● **Material to process**
┌──

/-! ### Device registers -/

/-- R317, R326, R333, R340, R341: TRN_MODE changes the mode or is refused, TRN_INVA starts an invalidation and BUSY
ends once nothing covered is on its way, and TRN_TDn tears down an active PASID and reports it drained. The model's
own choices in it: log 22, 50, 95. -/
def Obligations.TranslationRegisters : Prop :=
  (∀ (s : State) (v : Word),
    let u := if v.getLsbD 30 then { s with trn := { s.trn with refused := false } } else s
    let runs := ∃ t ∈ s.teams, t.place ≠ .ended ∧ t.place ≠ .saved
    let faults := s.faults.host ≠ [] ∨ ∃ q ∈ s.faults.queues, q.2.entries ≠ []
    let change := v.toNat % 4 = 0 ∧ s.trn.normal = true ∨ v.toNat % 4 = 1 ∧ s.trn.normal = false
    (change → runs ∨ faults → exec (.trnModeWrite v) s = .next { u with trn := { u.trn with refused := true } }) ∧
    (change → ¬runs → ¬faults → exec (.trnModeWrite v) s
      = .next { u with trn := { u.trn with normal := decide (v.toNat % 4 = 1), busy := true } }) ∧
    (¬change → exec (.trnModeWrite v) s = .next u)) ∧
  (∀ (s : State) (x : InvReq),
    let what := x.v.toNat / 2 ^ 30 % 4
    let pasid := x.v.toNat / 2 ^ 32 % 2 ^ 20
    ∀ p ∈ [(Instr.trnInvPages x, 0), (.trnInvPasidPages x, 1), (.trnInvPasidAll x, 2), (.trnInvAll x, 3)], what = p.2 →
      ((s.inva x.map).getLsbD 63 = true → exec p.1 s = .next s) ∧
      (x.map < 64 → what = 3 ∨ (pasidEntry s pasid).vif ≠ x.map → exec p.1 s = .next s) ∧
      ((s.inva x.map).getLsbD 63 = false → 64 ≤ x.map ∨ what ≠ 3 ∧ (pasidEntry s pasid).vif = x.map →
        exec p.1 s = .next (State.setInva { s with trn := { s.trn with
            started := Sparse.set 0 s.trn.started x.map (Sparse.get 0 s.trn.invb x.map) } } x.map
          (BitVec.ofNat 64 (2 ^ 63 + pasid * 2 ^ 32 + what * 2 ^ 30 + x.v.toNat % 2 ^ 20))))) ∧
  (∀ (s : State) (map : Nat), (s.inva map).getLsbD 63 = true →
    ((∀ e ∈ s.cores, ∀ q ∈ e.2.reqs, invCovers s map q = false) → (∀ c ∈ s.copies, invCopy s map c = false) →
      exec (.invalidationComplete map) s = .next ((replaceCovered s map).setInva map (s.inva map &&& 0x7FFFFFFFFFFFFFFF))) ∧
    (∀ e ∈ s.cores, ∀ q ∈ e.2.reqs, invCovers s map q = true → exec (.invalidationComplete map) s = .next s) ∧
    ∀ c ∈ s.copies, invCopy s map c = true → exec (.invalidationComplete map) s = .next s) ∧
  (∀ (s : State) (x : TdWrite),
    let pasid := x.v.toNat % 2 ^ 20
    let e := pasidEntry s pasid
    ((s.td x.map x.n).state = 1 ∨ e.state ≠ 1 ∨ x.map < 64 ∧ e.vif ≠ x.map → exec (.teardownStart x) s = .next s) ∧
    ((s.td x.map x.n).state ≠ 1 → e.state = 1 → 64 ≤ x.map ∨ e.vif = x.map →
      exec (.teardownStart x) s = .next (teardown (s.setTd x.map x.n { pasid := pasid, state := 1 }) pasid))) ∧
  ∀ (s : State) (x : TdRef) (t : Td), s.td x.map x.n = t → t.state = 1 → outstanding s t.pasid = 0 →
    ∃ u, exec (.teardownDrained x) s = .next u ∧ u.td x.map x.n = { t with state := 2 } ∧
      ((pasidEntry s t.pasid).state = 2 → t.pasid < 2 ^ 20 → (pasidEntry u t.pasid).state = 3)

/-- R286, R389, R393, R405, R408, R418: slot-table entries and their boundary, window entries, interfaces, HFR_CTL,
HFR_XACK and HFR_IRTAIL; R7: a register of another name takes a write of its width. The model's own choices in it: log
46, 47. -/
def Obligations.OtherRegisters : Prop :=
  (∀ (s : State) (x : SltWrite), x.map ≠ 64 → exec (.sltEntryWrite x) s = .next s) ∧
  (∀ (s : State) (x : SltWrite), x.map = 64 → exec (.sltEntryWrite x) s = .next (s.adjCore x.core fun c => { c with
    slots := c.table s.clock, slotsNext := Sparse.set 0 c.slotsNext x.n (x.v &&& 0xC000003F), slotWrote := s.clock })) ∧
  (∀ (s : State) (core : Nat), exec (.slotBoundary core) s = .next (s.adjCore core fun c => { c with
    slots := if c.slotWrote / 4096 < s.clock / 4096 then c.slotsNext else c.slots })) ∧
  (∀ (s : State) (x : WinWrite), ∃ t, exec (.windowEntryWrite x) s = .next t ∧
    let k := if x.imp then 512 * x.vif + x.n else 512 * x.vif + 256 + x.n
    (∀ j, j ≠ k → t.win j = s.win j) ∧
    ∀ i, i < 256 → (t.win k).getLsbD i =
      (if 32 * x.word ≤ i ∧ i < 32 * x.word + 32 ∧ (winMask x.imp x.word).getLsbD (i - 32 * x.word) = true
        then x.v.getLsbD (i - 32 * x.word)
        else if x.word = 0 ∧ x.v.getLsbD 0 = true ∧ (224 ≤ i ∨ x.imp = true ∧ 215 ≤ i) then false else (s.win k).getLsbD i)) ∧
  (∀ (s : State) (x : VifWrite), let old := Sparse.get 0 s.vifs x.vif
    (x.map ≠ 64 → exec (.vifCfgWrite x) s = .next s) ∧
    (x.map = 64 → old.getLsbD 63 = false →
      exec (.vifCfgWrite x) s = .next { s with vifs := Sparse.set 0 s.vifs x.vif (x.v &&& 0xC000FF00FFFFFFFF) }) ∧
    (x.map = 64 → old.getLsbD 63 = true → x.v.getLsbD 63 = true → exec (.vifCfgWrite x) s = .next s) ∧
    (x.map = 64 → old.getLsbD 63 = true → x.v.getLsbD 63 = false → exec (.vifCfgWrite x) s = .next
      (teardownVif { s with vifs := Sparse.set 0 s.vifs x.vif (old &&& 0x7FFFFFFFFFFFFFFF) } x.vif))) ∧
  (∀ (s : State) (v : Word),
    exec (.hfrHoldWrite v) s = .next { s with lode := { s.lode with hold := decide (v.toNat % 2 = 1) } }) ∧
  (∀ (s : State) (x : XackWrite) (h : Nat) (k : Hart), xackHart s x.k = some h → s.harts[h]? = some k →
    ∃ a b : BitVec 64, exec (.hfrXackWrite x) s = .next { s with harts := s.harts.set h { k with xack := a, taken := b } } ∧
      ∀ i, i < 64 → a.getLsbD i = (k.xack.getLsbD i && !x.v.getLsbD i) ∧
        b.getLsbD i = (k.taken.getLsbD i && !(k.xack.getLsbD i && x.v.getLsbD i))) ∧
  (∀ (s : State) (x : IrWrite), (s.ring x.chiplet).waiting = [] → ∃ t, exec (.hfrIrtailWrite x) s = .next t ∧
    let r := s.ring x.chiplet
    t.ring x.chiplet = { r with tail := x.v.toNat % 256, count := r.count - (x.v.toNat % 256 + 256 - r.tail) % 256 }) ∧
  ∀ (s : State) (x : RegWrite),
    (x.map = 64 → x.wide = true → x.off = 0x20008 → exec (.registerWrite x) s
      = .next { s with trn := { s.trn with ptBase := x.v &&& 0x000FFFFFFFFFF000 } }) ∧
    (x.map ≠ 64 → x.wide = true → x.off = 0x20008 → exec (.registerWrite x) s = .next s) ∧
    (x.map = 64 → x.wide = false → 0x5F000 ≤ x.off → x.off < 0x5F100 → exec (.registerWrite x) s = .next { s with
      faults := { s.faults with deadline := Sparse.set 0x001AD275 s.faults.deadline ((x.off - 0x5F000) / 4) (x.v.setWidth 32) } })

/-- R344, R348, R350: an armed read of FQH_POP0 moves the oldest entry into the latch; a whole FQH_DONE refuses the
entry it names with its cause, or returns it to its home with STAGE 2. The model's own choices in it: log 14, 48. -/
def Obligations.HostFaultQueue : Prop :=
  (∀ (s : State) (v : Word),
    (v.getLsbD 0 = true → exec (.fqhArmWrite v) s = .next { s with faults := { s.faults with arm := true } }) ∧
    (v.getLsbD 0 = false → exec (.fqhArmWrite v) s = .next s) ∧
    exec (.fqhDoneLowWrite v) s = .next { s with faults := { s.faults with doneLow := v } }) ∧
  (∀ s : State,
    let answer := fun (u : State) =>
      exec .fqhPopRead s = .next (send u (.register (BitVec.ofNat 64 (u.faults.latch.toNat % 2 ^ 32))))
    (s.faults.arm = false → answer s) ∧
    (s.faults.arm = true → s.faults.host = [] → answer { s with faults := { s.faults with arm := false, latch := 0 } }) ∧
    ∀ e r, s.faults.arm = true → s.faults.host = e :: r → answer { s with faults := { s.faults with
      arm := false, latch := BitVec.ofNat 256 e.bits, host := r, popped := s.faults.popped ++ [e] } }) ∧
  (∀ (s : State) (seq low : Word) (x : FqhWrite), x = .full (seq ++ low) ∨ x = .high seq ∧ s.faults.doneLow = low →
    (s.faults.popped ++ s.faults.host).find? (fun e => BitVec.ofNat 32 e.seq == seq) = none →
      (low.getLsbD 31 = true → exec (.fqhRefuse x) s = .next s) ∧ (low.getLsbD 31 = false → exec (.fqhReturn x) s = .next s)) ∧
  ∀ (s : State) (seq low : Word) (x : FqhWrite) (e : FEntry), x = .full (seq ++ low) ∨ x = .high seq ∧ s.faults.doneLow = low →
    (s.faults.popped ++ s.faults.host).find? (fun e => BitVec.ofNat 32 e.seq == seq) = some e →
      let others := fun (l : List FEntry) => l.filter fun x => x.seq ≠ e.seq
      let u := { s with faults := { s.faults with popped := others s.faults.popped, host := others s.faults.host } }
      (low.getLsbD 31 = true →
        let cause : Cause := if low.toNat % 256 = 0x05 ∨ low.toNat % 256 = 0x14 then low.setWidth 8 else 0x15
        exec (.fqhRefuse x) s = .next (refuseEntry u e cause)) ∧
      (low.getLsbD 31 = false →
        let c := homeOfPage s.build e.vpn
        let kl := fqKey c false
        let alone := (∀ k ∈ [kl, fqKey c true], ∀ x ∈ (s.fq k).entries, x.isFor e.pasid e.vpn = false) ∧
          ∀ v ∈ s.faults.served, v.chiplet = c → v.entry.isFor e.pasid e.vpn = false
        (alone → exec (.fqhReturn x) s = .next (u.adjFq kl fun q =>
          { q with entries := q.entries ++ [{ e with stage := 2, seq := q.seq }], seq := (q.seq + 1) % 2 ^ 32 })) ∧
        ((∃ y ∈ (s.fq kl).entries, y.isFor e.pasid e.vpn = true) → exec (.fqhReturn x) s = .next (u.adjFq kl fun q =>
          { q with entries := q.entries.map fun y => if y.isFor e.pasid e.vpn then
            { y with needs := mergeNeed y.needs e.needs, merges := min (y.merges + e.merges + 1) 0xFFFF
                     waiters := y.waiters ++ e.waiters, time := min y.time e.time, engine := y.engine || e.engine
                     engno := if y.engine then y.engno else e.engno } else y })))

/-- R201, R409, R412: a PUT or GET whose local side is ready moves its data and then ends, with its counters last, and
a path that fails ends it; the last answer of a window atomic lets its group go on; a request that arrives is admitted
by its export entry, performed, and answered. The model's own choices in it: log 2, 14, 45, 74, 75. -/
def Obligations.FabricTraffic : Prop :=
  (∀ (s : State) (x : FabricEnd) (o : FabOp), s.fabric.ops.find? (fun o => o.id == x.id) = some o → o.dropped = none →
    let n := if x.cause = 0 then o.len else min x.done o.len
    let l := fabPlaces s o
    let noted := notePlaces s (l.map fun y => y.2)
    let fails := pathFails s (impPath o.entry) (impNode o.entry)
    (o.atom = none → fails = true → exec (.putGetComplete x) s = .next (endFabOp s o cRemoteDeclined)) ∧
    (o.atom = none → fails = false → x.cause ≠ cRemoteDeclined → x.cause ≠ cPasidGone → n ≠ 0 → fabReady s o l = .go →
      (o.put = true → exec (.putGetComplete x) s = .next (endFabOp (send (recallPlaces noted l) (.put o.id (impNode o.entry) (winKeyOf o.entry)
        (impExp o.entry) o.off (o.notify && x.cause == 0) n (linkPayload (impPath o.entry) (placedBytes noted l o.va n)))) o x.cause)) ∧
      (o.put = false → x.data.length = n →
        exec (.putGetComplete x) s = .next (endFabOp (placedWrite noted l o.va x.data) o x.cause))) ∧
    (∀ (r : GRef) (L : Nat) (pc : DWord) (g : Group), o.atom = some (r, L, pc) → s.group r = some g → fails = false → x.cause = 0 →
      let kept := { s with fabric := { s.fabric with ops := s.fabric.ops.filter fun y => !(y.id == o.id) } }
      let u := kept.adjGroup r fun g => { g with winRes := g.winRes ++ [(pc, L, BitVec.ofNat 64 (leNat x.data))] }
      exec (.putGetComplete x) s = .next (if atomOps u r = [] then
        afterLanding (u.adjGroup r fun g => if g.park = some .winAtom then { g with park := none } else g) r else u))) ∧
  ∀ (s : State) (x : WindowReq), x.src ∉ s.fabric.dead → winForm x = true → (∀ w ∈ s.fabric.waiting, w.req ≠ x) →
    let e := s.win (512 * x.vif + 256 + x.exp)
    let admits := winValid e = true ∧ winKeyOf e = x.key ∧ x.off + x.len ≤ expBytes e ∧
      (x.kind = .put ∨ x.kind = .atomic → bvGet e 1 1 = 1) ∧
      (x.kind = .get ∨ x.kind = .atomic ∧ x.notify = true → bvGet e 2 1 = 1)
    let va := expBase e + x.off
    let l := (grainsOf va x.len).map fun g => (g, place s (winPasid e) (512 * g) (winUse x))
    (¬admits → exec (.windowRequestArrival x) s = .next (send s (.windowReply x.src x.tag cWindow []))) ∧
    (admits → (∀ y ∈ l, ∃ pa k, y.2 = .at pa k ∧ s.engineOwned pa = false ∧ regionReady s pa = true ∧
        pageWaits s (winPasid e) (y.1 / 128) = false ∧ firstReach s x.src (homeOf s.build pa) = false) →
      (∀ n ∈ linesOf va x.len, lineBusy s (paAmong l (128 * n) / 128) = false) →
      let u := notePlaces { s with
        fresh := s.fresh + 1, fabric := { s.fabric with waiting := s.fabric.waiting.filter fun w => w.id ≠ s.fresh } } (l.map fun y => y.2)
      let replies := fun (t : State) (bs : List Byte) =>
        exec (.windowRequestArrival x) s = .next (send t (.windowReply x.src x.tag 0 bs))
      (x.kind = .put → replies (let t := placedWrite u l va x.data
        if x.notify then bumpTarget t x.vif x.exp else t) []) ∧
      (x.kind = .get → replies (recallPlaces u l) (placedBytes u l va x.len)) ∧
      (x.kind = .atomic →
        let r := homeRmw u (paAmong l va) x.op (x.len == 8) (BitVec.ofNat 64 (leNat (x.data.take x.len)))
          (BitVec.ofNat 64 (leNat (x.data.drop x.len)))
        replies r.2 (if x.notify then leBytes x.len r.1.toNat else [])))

└──

● **What to do**
The expected answer is an exact copy of the lines above, beginning at the line with "(∀ j, j ≠ k → t.win j = s.win j) ∧" and ending at the line with "exec (.hfrHoldWrite v)", with both ends in.

● **Solution for this task**
    (∀ j, j ≠ k → t.win j = s.win j) ∧
    ∀ i, i < 256 → (t.win k).getLsbD i =
      (if 32 * x.word ≤ i ∧ i < 32 * x.word + 32 ∧ (winMask x.imp x.word).getLsbD (i - 32 * x.word) = true
        then x.v.getLsbD (i - 32 * x.word)
        else if x.word = 0 ∧ x.v.getLsbD 0 = true ∧ (224 ≤ i ∨ x.imp = true ∧ 215 ≤ i) then false else (s.win k).getLsbD i)) ∧
  (∀ (s : State) (x : VifWrite), let old := Sparse.get 0 s.vifs x.vif
    (x.map ≠ 64 → exec (.vifCfgWrite x) s = .next s) ∧
    (x.map = 64 → old.getLsbD 63 = false →
      exec (.vifCfgWrite x) s = .next { s with vifs := Sparse.set 0 s.vifs x.vif (x.v &&& 0xC000FF00FFFFFFFF) }) ∧
    (x.map = 64 → old.getLsbD 63 = true → x.v.getLsbD 63 = true → exec (.vifCfgWrite x) s = .next s) ∧
    (x.map = 64 → old.getLsbD 63 = true → x.v.getLsbD 63 = false → exec (.vifCfgWrite x) s = .next
      (teardownVif { s with vifs := Sparse.set 0 s.vifs x.vif (old &&& 0x7FFFFFFFFFFFFFFF) } x.vif))) ∧
  (∀ (s : State) (v : Word),
    exec (.hfrHoldWrite v) s = .next { s with lode := { s.lode with hold := decide (v.toNat % 2 = 1) } }) ∧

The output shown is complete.